* [Saved entries]:

-- ==== Sys2Proof/Laws/State.lean ====
section
/-! SUPPORT. One lemma per field of the state per named update, true by definition, so that no proof unfolds a record update. -/

namespace Sys2Proof.Machine.State

/-! ### setReg -/

@[simp] theorem setReg_mode (s : State) (id : RegId) (i : Nat) (w : Word) : (s.setReg id i w).mode = s.mode := rfl
@[simp] theorem setReg_phase (s : State) (id : RegId) (i : Nat) (w : Word) : (s.setReg id i w).phase = s.phase := rfl
@[simp] theorem setReg_ts (s : State) (id : RegId) (i : Nat) (w : Word) : (s.setReg id i w).ts = s.ts := rfl
@[simp] theorem setReg_pending (s : State) (id : RegId) (i : Nat) (w : Word) : (s.setReg id i w).pending = s.pending := rfl
@[simp] theorem setReg_outp (s : State) (id : RegId) (i : Nat) (w : Word) : (s.setReg id i w).outp = s.outp := rfl
@[simp] theorem setReg_freeCount (s : State) (id : RegId) (i : Nat) (w : Word) : (s.setReg id i w).freeCount = s.freeCount := rfl
@[simp] theorem setReg_freeNext (s : State) (id : RegId) (i : Nat) (w : Word) : (s.setReg id i w).freeNext = s.freeNext := rfl
@[simp] theorem setReg_regs (s : State) (id : RegId) (i : Nat) (w : Word) : (s.setReg id i w).regs = FMap.set id.row.reset (regOff id i) w s.regs := rfl
@[simp] theorem setReg_shadow (s : State) (id : RegId) (i : Nat) (w : Word) : (s.setReg id i w).shadow = s.shadow := rfl
@[simp] theorem setReg_hiShadow (s : State) (id : RegId) (i : Nat) (w : Word) : (s.setReg id i w).hiShadow = s.hiShadow := rfl
@[simp] theorem setReg_keyPend (s : State) (id : RegId) (i : Nat) (w : Word) : (s.setReg id i w).keyPend = s.keyPend := rfl
@[simp] theorem setReg_strobe (s : State) (id : RegId) (i : Nat) (w : Word) : (s.setReg id i w).strobe = s.strobe := rfl
@[simp] theorem setReg_bcsWait (s : State) (id : RegId) (i : Nat) (w : Word) : (s.setReg id i w).bcsWait = s.bcsWait := rfl
@[simp] theorem setReg_slowQ (s : State) (id : RegId) (i : Nat) (w : Word) : (s.setReg id i w).slowQ = s.slowQ := rfl
@[simp] theorem setReg_flt (s : State) (id : RegId) (i : Nat) (w : Word) : (s.setReg id i w).flt = s.flt := rfl
@[simp] theorem setReg_bst (s : State) (id : RegId) (i : Nat) (w : Word) : (s.setReg id i w).bst = s.bst := rfl
@[simp] theorem setReg_pwr (s : State) (id : RegId) (i : Nat) (w : Word) : (s.setReg id i w).pwr = s.pwr := rfl
@[simp] theorem setReg_kst (s : State) (id : RegId) (i : Nat) (w : Word) : (s.setReg id i w).kst = s.kst := rfl
@[simp] theorem setReg_links (s : State) (id : RegId) (i : Nat) (w : Word) : (s.setReg id i w).links = s.links := rfl
@[simp] theorem setReg_tbl (s : State) (id : RegId) (i : Nat) (w : Word) : (s.setReg id i w).tbl = s.tbl := rfl
@[simp] theorem setReg_ports (s : State) (id : RegId) (i : Nat) (w : Word) : (s.setReg id i w).ports = s.ports := rfl
@[simp] theorem setReg_daddrs (s : State) (id : RegId) (i : Nat) (w : Word) : (s.setReg id i w).daddrs = s.daddrs := rfl
@[simp] theorem setReg_dns (s : State) (id : RegId) (i : Nat) (w : Word) : (s.setReg id i w).dns = s.dns := rfl
@[simp] theorem setReg_gates (s : State) (id : RegId) (i : Nat) (w : Word) : (s.setReg id i w).gates = s.gates := rfl
@[simp] theorem setReg_insts (s : State) (id : RegId) (i : Nat) (w : Word) : (s.setReg id i w).insts = s.insts := rfl
@[simp] theorem setReg_mgt (s : State) (id : RegId) (i : Nat) (w : Word) : (s.setReg id i w).mgt = s.mgt := rfl
@[simp] theorem setReg_cmp (s : State) (id : RegId) (i : Nat) (w : Word) : (s.setReg id i w).cmp = s.cmp := rfl
@[simp] theorem setReg_img (s : State) (id : RegId) (i : Nat) (w : Word) : (s.setReg id i w).img = s.img := rfl
@[simp] theorem setReg_land (s : State) (id : RegId) (i : Nat) (w : Word) : (s.setReg id i w).land = s.land := rfl
@[simp] theorem setReg_tap (s : State) (id : RegId) (i : Nat) (w : Word) : (s.setReg id i w).tap = s.tap := rfl
@[simp] theorem setReg_engs (s : State) (id : RegId) (i : Nat) (w : Word) : (s.setReg id i w).engs = s.engs := rfl
@[simp] theorem setReg_jnl (s : State) (id : RegId) (i : Nat) (w : Word) : (s.setReg id i w).jnl = s.jnl := rfl
@[simp] theorem setReg_hub (s : State) (id : RegId) (i : Nat) (w : Word) : (s.setReg id i w).hub = s.hub := rfl
@[simp] theorem setReg_ops (s : State) (id : RegId) (i : Nat) (w : Word) : (s.setReg id i w).ops = s.ops := rfl
@[simp] theorem setReg_ctxs (s : State) (id : RegId) (i : Nat) (w : Word) : (s.setReg id i w).ctxs = s.ctxs := rfl
@[simp] theorem setReg_nextCtx (s : State) (id : RegId) (i : Nat) (w : Word) : (s.setReg id i w).nextCtx = s.nextCtx := rfl
@[simp] theorem setReg_qps (s : State) (id : RegId) (i : Nat) (w : Word) : (s.setReg id i w).qps = s.qps := rfl
@[simp] theorem setReg_pels (s : State) (id : RegId) (i : Nat) (w : Word) : (s.setReg id i w).pels = s.pels := rfl
@[simp] theorem setReg_evWait (s : State) (id : RegId) (i : Nat) (w : Word) : (s.setReg id i w).evWait = s.evWait := rfl
@[simp] theorem setReg_landOut (s : State) (id : RegId) (i : Nat) (w : Word) : (s.setReg id i w).landOut = s.landOut := rfl

/-! ### setShadow -/

@[simp] theorem setShadow_mode (s : State) (id : RegId) (i : Nat) (w : Word) : (s.setShadow id i w).mode = s.mode := rfl
@[simp] theorem setShadow_phase (s : State) (id : RegId) (i : Nat) (w : Word) : (s.setShadow id i w).phase = s.phase := rfl
@[simp] theorem setShadow_ts (s : State) (id : RegId) (i : Nat) (w : Word) : (s.setShadow id i w).ts = s.ts := rfl
@[simp] theorem setShadow_pending (s : State) (id : RegId) (i : Nat) (w : Word) : (s.setShadow id i w).pending = s.pending := rfl
@[simp] theorem setShadow_outp (s : State) (id : RegId) (i : Nat) (w : Word) : (s.setShadow id i w).outp = s.outp := rfl
@[simp] theorem setShadow_freeCount (s : State) (id : RegId) (i : Nat) (w : Word) : (s.setShadow id i w).freeCount = s.freeCount := rfl
@[simp] theorem setShadow_freeNext (s : State) (id : RegId) (i : Nat) (w : Word) : (s.setShadow id i w).freeNext = s.freeNext := rfl
@[simp] theorem setShadow_regs (s : State) (id : RegId) (i : Nat) (w : Word) : (s.setShadow id i w).regs = s.regs := rfl
@[simp] theorem setShadow_shadow (s : State) (id : RegId) (i : Nat) (w : Word) : (s.setShadow id i w).shadow = FMap.set id.row.reset (regOff id i) w s.shadow := rfl
@[simp] theorem setShadow_hiShadow (s : State) (id : RegId) (i : Nat) (w : Word) : (s.setShadow id i w).hiShadow = s.hiShadow := rfl
@[simp] theorem setShadow_keyPend (s : State) (id : RegId) (i : Nat) (w : Word) : (s.setShadow id i w).keyPend = s.keyPend := rfl
@[simp] theorem setShadow_strobe (s : State) (id : RegId) (i : Nat) (w : Word) : (s.setShadow id i w).strobe = s.strobe := rfl
@[simp] theorem setShadow_bcsWait (s : State) (id : RegId) (i : Nat) (w : Word) : (s.setShadow id i w).bcsWait = s.bcsWait := rfl
@[simp] theorem setShadow_slowQ (s : State) (id : RegId) (i : Nat) (w : Word) : (s.setShadow id i w).slowQ = s.slowQ := rfl
@[simp] theorem setShadow_flt (s : State) (id : RegId) (i : Nat) (w : Word) : (s.setShadow id i w).flt = s.flt := rfl
@[simp] theorem setShadow_bst (s : State) (id : RegId) (i : Nat) (w : Word) : (s.setShadow id i w).bst = s.bst := rfl
@[simp] theorem setShadow_pwr (s : State) (id : RegId) (i : Nat) (w : Word) : (s.setShadow id i w).pwr = s.pwr := rfl
@[simp] theorem setShadow_kst (s : State) (id : RegId) (i : Nat) (w : Word) : (s.setShadow id i w).kst = s.kst := rfl
@[simp] theorem setShadow_links (s : State) (id : RegId) (i : Nat) (w : Word) : (s.setShadow id i w).links = s.links := rfl
@[simp] theorem setShadow_tbl (s : State) (id : RegId) (i : Nat) (w : Word) : (s.setShadow id i w).tbl = s.tbl := rfl
@[simp] theorem setShadow_ports (s : State) (id : RegId) (i : Nat) (w : Word) : (s.setShadow id i w).ports = s.ports := rfl
@[simp] theorem setShadow_daddrs (s : State) (id : RegId) (i : Nat) (w : Word) : (s.setShadow id i w).daddrs = s.daddrs := rfl
@[simp] theorem setShadow_dns (s : State) (id : RegId) (i : Nat) (w : Word) : (s.setShadow id i w).dns = s.dns := rfl
@[simp] theorem setShadow_gates (s : State) (id : RegId) (i : Nat) (w : Word) : (s.setShadow id i w).gates = s.gates := rfl
@[simp] theorem setShadow_insts (s : State) (id : RegId) (i : Nat) (w : Word) : (s.setShadow id i w).insts = s.insts := rfl
@[simp] theorem setShadow_mgt (s : State) (id : RegId) (i : Nat) (w : Word) : (s.setShadow id i w).mgt = s.mgt := rfl
@[simp] theorem setShadow_cmp (s : State) (id : RegId) (i : Nat) (w : Word) : (s.setShadow id i w).cmp = s.cmp := rfl
@[simp] theorem setShadow_img (s : State) (id : RegId) (i : Nat) (w : Word) : (s.setShadow id i w).img = s.img := rfl
@[simp] theorem setShadow_land (s : State) (id : RegId) (i : Nat) (w : Word) : (s.setShadow id i w).land = s.land := rfl
@[simp] theorem setShadow_tap (s : State) (id : RegId) (i : Nat) (w : Word) : (s.setShadow id i w).tap = s.tap := rfl
@[simp] theorem setShadow_engs (s : State) (id : RegId) (i : Nat) (w : Word) : (s.setShadow id i w).engs = s.engs := rfl
@[simp] theorem setShadow_jnl (s : State) (id : RegId) (i : Nat) (w : Word) : (s.setShadow id i w).jnl = s.jnl := rfl
@[simp] theorem setShadow_hub (s : State) (id : RegId) (i : Nat) (w : Word) : (s.setShadow id i w).hub = s.hub := rfl
@[simp] theorem setShadow_ops (s : State) (id : RegId) (i : Nat) (w : Word) : (s.setShadow id i w).ops = s.ops := rfl
@[simp] theorem setShadow_ctxs (s : State) (id : RegId) (i : Nat) (w : Word) : (s.setShadow id i w).ctxs = s.ctxs := rfl
@[simp] theorem setShadow_nextCtx (s : State) (id : RegId) (i : Nat) (w : Word) : (s.setShadow id i w).nextCtx = s.nextCtx := rfl
@[simp] theorem setShadow_qps (s : State) (id : RegId) (i : Nat) (w : Word) : (s.setShadow id i w).qps = s.qps := rfl
@[simp] theorem setShadow_pels (s : State) (id : RegId) (i : Nat) (w : Word) : (s.setShadow id i w).pels = s.pels := rfl
@[simp] theorem setShadow_evWait (s : State) (id : RegId) (i : Nat) (w : Word) : (s.setShadow id i w).evWait = s.evWait := rfl
@[simp] theorem setShadow_landOut (s : State) (id : RegId) (i : Nat) (w : Word) : (s.setShadow id i w).landOut = s.landOut := rfl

* [Instructions for the task]: Write out exactly the lines that fall from the line with "(s.setShadow id i w).pwr = s.pwr := rfl" to the line with "(s.setShadow id i w).tbl = s.tbl := rfl" in the records above, keeping both ends.

* [Exercise solution]:
@[simp] theorem setShadow_pwr (s : State) (id : RegId) (i : Nat) (w : Word) : (s.setShadow id i w).pwr = s.pwr := rfl
@[simp] theorem setShadow_kst (s : State) (id : RegId) (i : Nat) (w : Word) : (s.setShadow id i w).kst = s.kst := rfl
@[simp] theorem setShadow_links (s : State) (id : RegId) (i : Nat) (w : Word) : (s.setShadow id i w).links = s.links := rfl
@[simp] theorem setShadow_tbl (s : State) (id : RegId) (i : Nat) (w : Word) : (s.setShadow id i w).tbl = s.tbl := rfl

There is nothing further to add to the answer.